Monday, February 20, 2012

Agropedia workshop...

Our backyard has become far away, West has taught us to to look far from where our roots are. today, when West wants us to look for resources, that has been depleted irreversibly by them, we are taught to stop believing our backyard. a result; we want our tacit knowledge "validated" by the western scientific theories. as a culture east believes in negotiation by participation, not colonialism. And the solution, even in the west should be community participation and not invasion. why is it that our governance, our education system has to look at paradigms that are western. And East is micro communities, discovering themselves every second day. Where is this locale? where is our backyard? Even comparatively well doing rural India (which surprisingly divides West and East again, in poverty, in population, in diversity of nature) is to a great extent, western.

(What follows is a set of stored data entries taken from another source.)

-- ==== Sys2Proof/Machine/Ops.lean ====
section
/-!
DEFINITION. The named operations over the state: sparse stores, register words and fields, counters, free values,
outputs, checksums, and the lift of a unit's effect to a command's meaning.
-/
namespace Sys2Proof.Machine

/-! ### Sparse stores -/

/-- What key `k` reads as: its entry, or the default of the key. -/
def mget {α : Type} (d : Nat → α) : Map α → Nat → α
  | [], k => d k
  | (j, v) :: m, k => if j = k then v else mget d m k

/-- The store without the entry of key `k`. -/
def mdrop {α : Type} (m : Map α) (k : Nat) : Map α := m.filter fun e => !decide (e.1 = k)

/-- List an entry at its place among rising keys. -/
def mput {α : Type} : Map α → Nat → α → Map α
  | [], k, v => [(k, v)]
  | (j, w) :: m, k, v => if k < j then (k, v) :: (j, w) :: m else (j, w) :: mput m k v

/-- Write key `k`: the one canonical form is kept, an entry equal to the default is not listed. -/
def mset {α : Type} [DecidableEq α] (d : Nat → α) (m : Map α) (k : Nat) (v : α) : Map α :=
  if v = d k then mdrop m k else mput (mdrop m k) k v

/-- Every key above `b` and rising, no entry equal to its default. -/
def mwfFrom {α : Type} [DecidableEq α] (d : Nat → α) : Nat → Map α → Bool
  | _, [] => true
  | b, (k, v) :: m => decide (b ≤ k) && !decide (v = d k) && mwfFrom d (k + 1) m

/-- A store is in its canonical form: keys strictly rising, no entry equal to what an unlisted key reads as. -/
def mwf {α : Type} [DecidableEq α] (d : Nat → α) (m : Map α) : Bool := mwfFrom d 0 m

/-- Read, change, write back. -/
def mupd {α : Type} [DecidableEq α] (d : Nat → α) (m : Map α) (k : Nat) (f : α → α) : Map α :=
  mset d m k (f (mget d m k))

/-- The entries whose keys lie in `lo` to `hi - 1`. -/
def mrange {α : Type} (m : Map α) (lo hi : Nat) : Map α := m.filter fun e => decide (lo ≤ e.1) && decide (e.1 < hi)

/-- The store without the entries whose keys lie in `lo` to `hi - 1`: they read as their defaults again. -/
def merase {α : Type} (m : Map α) (lo hi : Nat) : Map α := m.filter fun e => !(decide (lo ≤ e.1) && decide (e.1 < hi))

/-! ### Bits and bytes -/

/-- Bits [hi:lo] of a number. -/
def bits (v hi lo : Nat) : Nat := v / 2 ^ lo % 2 ^ (hi + 1 - lo)

/-- Bit `i` of a number. -/
def bit (v i : Nat) : Bool := v.testBit i

/-- A Bool as 0 or 1. -/
def b2n (b : Bool) : Nat := if b then 1 else 0

/-- The signed value of the low `w` bits. -/
def signed (w v : Nat) : Int := if v % 2 ^ w < 2 ^ (w - 1) then (v % 2 ^ w : Int) else (v % 2 ^ w : Int) - 2 ^ w

/-- The low `w` bits that hold a signed value. -/
def unsigned (w : Nat) (i : Int) : Nat := (i % (2 ^ w : Int)).toNat

/-- `n` bytes of a number, least significant first (R12). -/
def leBytes : Nat → Nat → List Byte
  | 0, _ => []
  | n + 1, v => BitVec.ofNat 8 v :: leBytes n (v / 256)

/-- `n` bytes of a number in network byte order (R12). -/
def beBytes (n v : Nat) : List Byte := (leBytes n v).reverse

/-- The number little-endian bytes hold. -/
def leNat : List Byte → Nat
  | [] => 0
  | b :: bs => b.toNat + 256 * leNat bs

/-- The number bytes in network order hold. -/
def beNat (bs : List Byte) : Nat := bs.foldl (fun a b => a * 256 + b.toNat) 0

/-- Bytes `off` to `off + n - 1`, those beyond the end reading as 0. -/
def slice (bs : List Byte) (off n : Nat) : List Byte :=
  let s := (bs.drop off).take n
  s ++ List.replicate (n - s.length) 0

/-- Byte `i`, 0 beyond the end. -/
def byteAt (bs : List Byte) (i : Nat) : Nat := (bs.getD i 0).toNat

/-- Two bytes at `i` in network order. -/
def be16 (bs : List Byte) (i : Nat) : Nat := beNat (slice bs i 2)

/-- Four bytes at `i` in network order. -/
def be32 (bs : List Byte) (i : Nat) : Nat := beNat (slice bs i 4)

/-- Put bytes over those at `off`. -/
def patch (bs : List Byte) (off : Nat) (ps : List Byte) : List Byte :=
  bs.take off ++ ps ++ bs.drop (off + ps.length)

/-- The indices of the bits set in the low `w` bits. -/
def bitsSet (w v : Nat) : List Nat := (List.range w).filter fun i => v.testBit i

/-- Set or clear bit `i`. -/
def setBit (v i : Nat) (b : Bool) : Nat :=
  if b then v ||| 2 ^ i else if v.testBit i then v - 2 ^ i else v

/-! ### Checksums -/

/-- One step of a reflected CRC over the bits of a register. -/
def crcShift (poly : Nat) : Nat → Nat → Nat
  | 0, c => c
  | n + 1, c => crcShift poly n (if c % 2 = 1 then (c / 2) ^^^ poly else c / 2)

/-- CRC-32C state after more bytes (standard Castagnoli CRC, reflected). -/
def crc32cUpdate (c : Nat) (bs : List Byte) : Nat :=
  bs.foldl (fun c b => crcShift 0x82F63B78 8 (c ^^^ b.toNat)) c

/-- The standard CRC-32C of bytes. -/
def crc32c (bs : List Byte) : Nat := crc32cUpdate 0xFFFFFFFF bs ^^^ 0xFFFFFFFF

/-- One step of the unreflected CRC-16 of R618. -/
def crc16Shift : Nat → Nat → Nat
  | 0, c => c
  | n + 1, c => crc16Shift n (if c / 32768 % 2 = 1 then (c * 2 % 65536) ^^^ 0x1021 else c * 2 % 65536)

/-- The CRC-16 of R618: polynomial 0x1021, initial value 0xFFFF, unreflected, no final inversion. -/
def crc16 (bs : List Byte) : Nat := bs.foldl (fun c b => crc16Shift 8 (c ^^^ (b.toNat * 256))) 0xFFFF

/-- The Ethernet CRC-32, reflected, as a frame's FCS carries it. -/
def crc32 (bs : List Byte) : Nat :=
  (bs.foldl (fun c b => crcShift 0xEDB88320 8 (c ^^^ b.toNat)) 0xFFFFFFFF) ^^^ 0xFFFFFFFF

/-- One's-complement sum of 16-bit words in network order. -/
def onesSum : List Byte → Nat
  | a :: b :: rest => let s := a.toNat * 256 + b.toNat + onesSum rest; s % 65536 + s / 65536
  | [a] => a.toNat * 256
  | [] => 0

/-! ### Registers -/

/-- The word at a BAR0 offset. -/
def Device.rd (d : Device) (off : Nat) : Nat := (mget regDflt d.regs off).toNat

/-- Store the word at a BAR0 offset. -/
def Device.wr (d : Device) (off v : Nat) : Device := { d with regs := mset regDflt d.regs off (BitVec.ofNat 32 v) }

/-- The 64-bit register at an offset (R460: bits [31:0] at the offset, [63:32] at offset + 4). -/
def Device.rd64 (d : Device) (off : Nat) : Nat := d.rd off + 0x100000000 * d.rd (off + 4)

/-- Store a 64-bit register. -/
def Device.wr64 (d : Device) (off v : Nat) : Device := (d.wr off v).wr (off + 4) (v / 0x100000000)

/-- The value of a field. -/
def Device.get (d : Device) (f : Field) : Nat :=
  bits (if f.hi < 32 then d.rd f.off else d.rd64 f.off) f.hi f.lo

/-- A one-bit field as a Bool. -/
def Device.flag (d : Device) (f : Field) : Bool := d.get f != 0

/-- A number with bits [hi:lo] replaced. -/
def withBits (w hi lo v : Nat) : Nat :=
  w % 2 ^ lo + 2 ^ lo * (v % 2 ^ (hi + 1 - lo)) + 2 ^ (hi + 1) * (w / 2 ^ (hi + 1))

/-- Hardware stores a field. -/
def Device.set (d : Device) (f : Field) (v : Nat) : Device :=
  if f.hi < 32 then d.wr f.off (withBits (d.rd f.off) f.hi f.lo v)
  else d.wr64 f.off (withBits (d.rd64 f.off) f.hi f.lo v)

/-- Hardware sets or clears a one-bit field. -/
def Device.put (d : Device) (f : Field) (b : Bool) : Device := d.set f (b2n b)

/-- A field that counts, wrapping at its width. -/
def Device.inc (d : Device) (f : Field) (n : Nat := 1) : Device := d.set f (d.get f + n)

/-- A field that counts up to its largest value. -/
def Device.incSat (d : Device) (f : Field) : Device := d.set f (min (d.get f + 1) (2 ^ (f.hi + 1 - f.lo) - 1))

/-- Several effects in order. -/
def Device.each {α : Type} (d : Device) (l : List α) (f : Device → α → Device) : Device := l.foldl f d

/-- Write bytes to the shared SRAM. -/
def Device.sramWrite (d : Device) (off : Nat) (bs : List Byte) : Device :=
  { d with sram := (List.range bs.length).foldl (fun m i => mset (fun _ => 0) m (off + i) (bs.getD i 0)) d.sram }

/-- A requester writes bytes to the shared SRAM: where it holds code they are not written (R534). -/
def Device.sramStore (d : Device) (off : Nat) (bs : List Byte) : Device :=
  (List.range bs.length).foldl (fun d i =>
    if d.gaffer.code.1 ≤ off + i ∧ off + i < d.gaffer.code.2 then d else d.sramWrite (off + i) [bs.getD i 0]) d

/-- Bytes of the shared SRAM. -/
def Device.sramRead (d : Device) (off n : Nat) : List Byte := (List.range n).map fun i => mget (fun _ => 0) d.sram (off + i)

/-- An effect under a condition. -/
def Device.when (d : Device) (c : Bool) (f : Device → Device) : Device := if c then f d else d

/-- Put something out. -/
def Device.emit (d : Device) (o : Output) : Device := { d with out := o :: d.out }

/-- The block that carries an ordered set (R333): block type 0x4B, D1 to D3 with the payload bits [23:0], O code 0xA, zeros; its sync
header is 0b10. -/
def osBlock (type payload : Nat) : List Byte :=
  [0x4B] ++ beBytes 3 (type * 2 ^ 20 + payload) ++ [0x0A, 0, 0, 0]

/-- An ordered set as it is put out (R333). -/
def osOut (p type payload : Nat) : Output := .orderedSet p type payload 2 (osBlock type payload)

/-- Draw a value the spec leaves open. -/
def Device.draw (d : Device) : Nat × Device := (Config.freeNat d.freeCtr, { d with freeCtr := d.freeCtr + 1 })

/-! ### Time -/

/-- One second in units of 2⁻¹⁶ ns. -/
def secUnits : Nat := 1000000000 * 65536

/-- Seconds of a time counter (R407). -/
def tmSec (t : Nat) : Nat := t / secUnits

/-- Nanoseconds of a time counter, 0 to 999,999,999 (R407). -/
def tmNs (t : Nat) : Nat := t % secUnits / 65536

/-- The binary fraction of a nanosecond (R407). -/
def tmFrac (t : Nat) : Nat := t % 65536

/-- The free-running 1 µs count of the core clock, 32 bits (R261): 1,600 core clocks a µs. -/
def Device.us (d : Device) : Nat := d.clock / 1600 % 2 ^ 32

/-! ### Performance-counter events (R566, R567) -/

/-- Count an event: every enabled plain counter that selects it advances, and one that wraps sets its overflow bit. -/
def Device.pmc (d : Device) (event inst : Nat) (n : Nat := 1) : Device :=
  d.each (mrange d.regs 0x50000 0x50400) fun d e =>
    let v := e.2.toNat
    let i := (e.1 - 0x50000) / 4
    if bit v 31 && !bit v 30 && bits v 29 22 == event && bits v 21 8 == inst then
      let c := d.get (Reg.PMC_CNT_COUNT i) + n
      (d.set (Reg.PMC_CNT_COUNT i) c).when (decide (2 ^ 48 ≤ c)) fun d =>
        d.wr (Reg.PMC_OVF (i / 32)) (setBit (d.rd (Reg.PMC_OVF (i / 32))) (i % 32) true)
    else d

/-! ### Ports -/

/-- The tile of an external port or lane. -/
def tileOf (p : Nat) : Nat := p / 8

/-- The lane index within its tile. -/
def laneIn (p : Nat) : Nat := p % 8

/-- The slice of a port; the internal ports belong to slice 0 (R8, R40). -/
def sliceOf (p : Nat) : Nat := if p < 512 then p / 32 else 0

/-- What the MAC and link of a port hold. -/
def Device.port (d : Device) (p : Nat) : Port := mget (fun _ => {}) d.ports p

/-- Change what the MAC and link of a port hold. -/
def Device.updPort (d : Device) (p : Nat) (f : Port → Port) : Device :=
  { d with ports := mupd (fun _ => {}) d.ports p f }

/-- A port is enabled. -/
def Device.portEn (d : Device) (p : Nat) : Bool :=
  decide (p < 512) && d.flag (Reg.TILE_PORT_CFG_EN (tileOf p) (laneIn p))

/-- A port is up. -/
def Device.portUp (d : Device) (p : Nat) : Bool :=
  decide (p < 512) && d.flag (Reg.TILE_PORT_STATUS_LINK (tileOf p) (laneIn p))

/-- A port is a Jarlis port. -/
def Device.isJarlis (d : Device) (p : Nat) : Bool :=
  decide (p < 512) && d.flag (Reg.TILE_PORT_CFG_KIND (tileOf p) (laneIn p))

/-- The width of a port. -/
def Device.width (d : Device) (p : Nat) : Nat := d.get (Reg.TILE_PORT_CFG_WIDTH (tileOf p) (laneIn p))

/-- The lanes of a port. -/
def Device.lanes (d : Device) (p : Nat) : List Nat := (List.range (d.width p)).map (p + ·)

/-- The enabled port that a lane belongs to. -/
def Device.portOfLane (d : Device) (l : Nat) : Option Nat :=
  (List.range 8).map (8 * tileOf l + ·) |>.find? fun p => d.portEn p && decide (p ≤ l) && decide (l < p + d.width p)

/-- The enabled ports of a tile. -/
def Device.portsOfTile (d : Device) (t : Nat) : List Nat :=
  ((List.range 8).map (8 * t + ·)).filter d.portEn

/-- Count a MAC statistic of a port (R155). -/
def Device.macStat (d : Device) (p i : Nat) (n : Nat := 1) : Device :=
  if p < 512 then d.inc (Reg.MAC_STAT_COUNT (tileOf p) (laneIn p) i) n else d

/-- Count a discard under a Cullet reason, for a port and a slice (R262). -/
def Device.cullet (d : Device) (slice port reason : Nat) : Device :=
  ((d.inc (Reg.BUF_CULLET_SLC_COUNT slice reason)).inc (Reg.BUF_CULLET_PORT_COUNT port reason)).pmc 4
    (64 * slice + reason)

/-! ### Maps of the frame path -/

/-- Change the frame path. -/
def Device.onPath (d : Device) (f : Path → Path) : Device := { d with path := f d.path }

/-- A list of a store of lists. -/
def lget {α : Type} (m : Map (List α)) (k : Nat) : List α := mget (fun _ => []) m k

/-- Store a list. -/
def lset {α : Type} [DecidableEq α] (m : Map (List α)) (k : Nat) (l : List α) : Map (List α) :=
  mset (fun _ => []) m k l

/-- Append to a list of a store of lists. -/
def lpush {α : Type} [DecidableEq α] (m : Map (List α)) (k : Nat) (a : α) : Map (List α) :=
  lset m k (lget m k ++ [a])

/-- A number of a store of numbers. -/
def nget (m : Map Nat) (k : Nat) : Nat := mget (fun _ => 0) m k

/-- Store a number. -/
def nset (m : Map Nat) (k v : Nat) : Map Nat := mset (fun _ => 0) m k v


/-! ### Power domains (R577, R579) -/

/-- Change what the power unit holds. -/
def Device.onPower (d : Device) (f : Power → Power) : Device := { d with power := f d.power }

/-- A domain is awake. -/
def Device.pwrOn (d : Device) (n : Nat) : Bool := bit (d.rd (Reg.PWR_DOM_STATUS (n / 32))) (n % 32)

/-- A domain is awake from now on, or no longer. -/
def Device.pwrSet (d : Device) (n : Nat) (on : Bool) : Device :=
  d.wr (Reg.PWR_DOM_STATUS (n / 32)) (setBit (d.rd (Reg.PWR_DOM_STATUS (n / 32))) (n % 32) on)

/-- A domain is asked to wake; requests are served in their order. -/
def Device.wakeAsk (d : Device) (n : Nat) : Device :=
  if d.pwrOn n || d.power.waking.contains n then d else d.onPower fun p => { p with waking := p.waking ++ [n] }

/-- A domain goes down. With the domain of a Gaffer core its local SRAM loses what it holds (R577). -/
def Device.pwrDown (d : Device) (n : Nat) : Device :=
  let d := if 88 ≤ n ∧ n < 104 then
      { d with coreSram := merase d.coreSram (262144 * (n - 88)) (262144 * (n - 87)) } else d
  (d.pwrSet n false).onPower fun p => { p with waking := p.waking.filter (· != n) }

/-- The PCIe link is up: its domain is awake and its PLL locked (R583, R588). -/
def Device.pcieUp (d : Device) : Bool := d.pwrOn 112 && bit (d.get Reg.PWR_CLK_STATUS_LOCK) 3

/-- A PLL of PLLs 0 to 4 locks or loses lock (R587). -/
def Device.pllBit (d : Device) (n : Nat) (on : Bool) : Device :=
  d.set Reg.PWR_CLK_STATUS_LOCK (setBit (d.get Reg.PWR_CLK_STATUS_LOCK) n on)

end Sys2Proof.Machine
end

Our basic learning from our backyard is missing, Urbanization does not support local ecology, it invades.

So what is our culture, without which agriculture is not possible? Western model based, institutionalized, regimented approach will not look at our back yard, Our local schools are not enough, our governance structures either refrain, even protest to change and implement a basic learning system, that exists without boundaries. West is suffocated with its strictly regimented structures. So what is it that we do: new technologies demand the same approach of structured regimentation. we have, what about 56 alphabets? how could 26 of English capture the diversity?

At the end, the vision of agropedia demands involvement of communities, micro-communities and the respect to locale specificity, a community context. if we want to ensure agropedia (...agropedia indica?) built to realize the vision, only possibility is through community participation. which, is not permitted by the institutional and governance structures, to which, you and I belong.Capacities are not needed in in scientific validation, but in building trust and developing micro-communities; could we imagine five farmers running a micropedia? the research...scientific validation, could not be a burden on freedom of knowledge. somewhere we are not, under the current circumstances, not doing and cannot do. unless we go to people, go to their backyards; but then privacy becomes a issue. a tricky question must be sought locally. we need to capture a large picture through agropedia, where fractal patterns are woven. A difficult task could only be solved through democratization of information and technology. agropedia is much larger.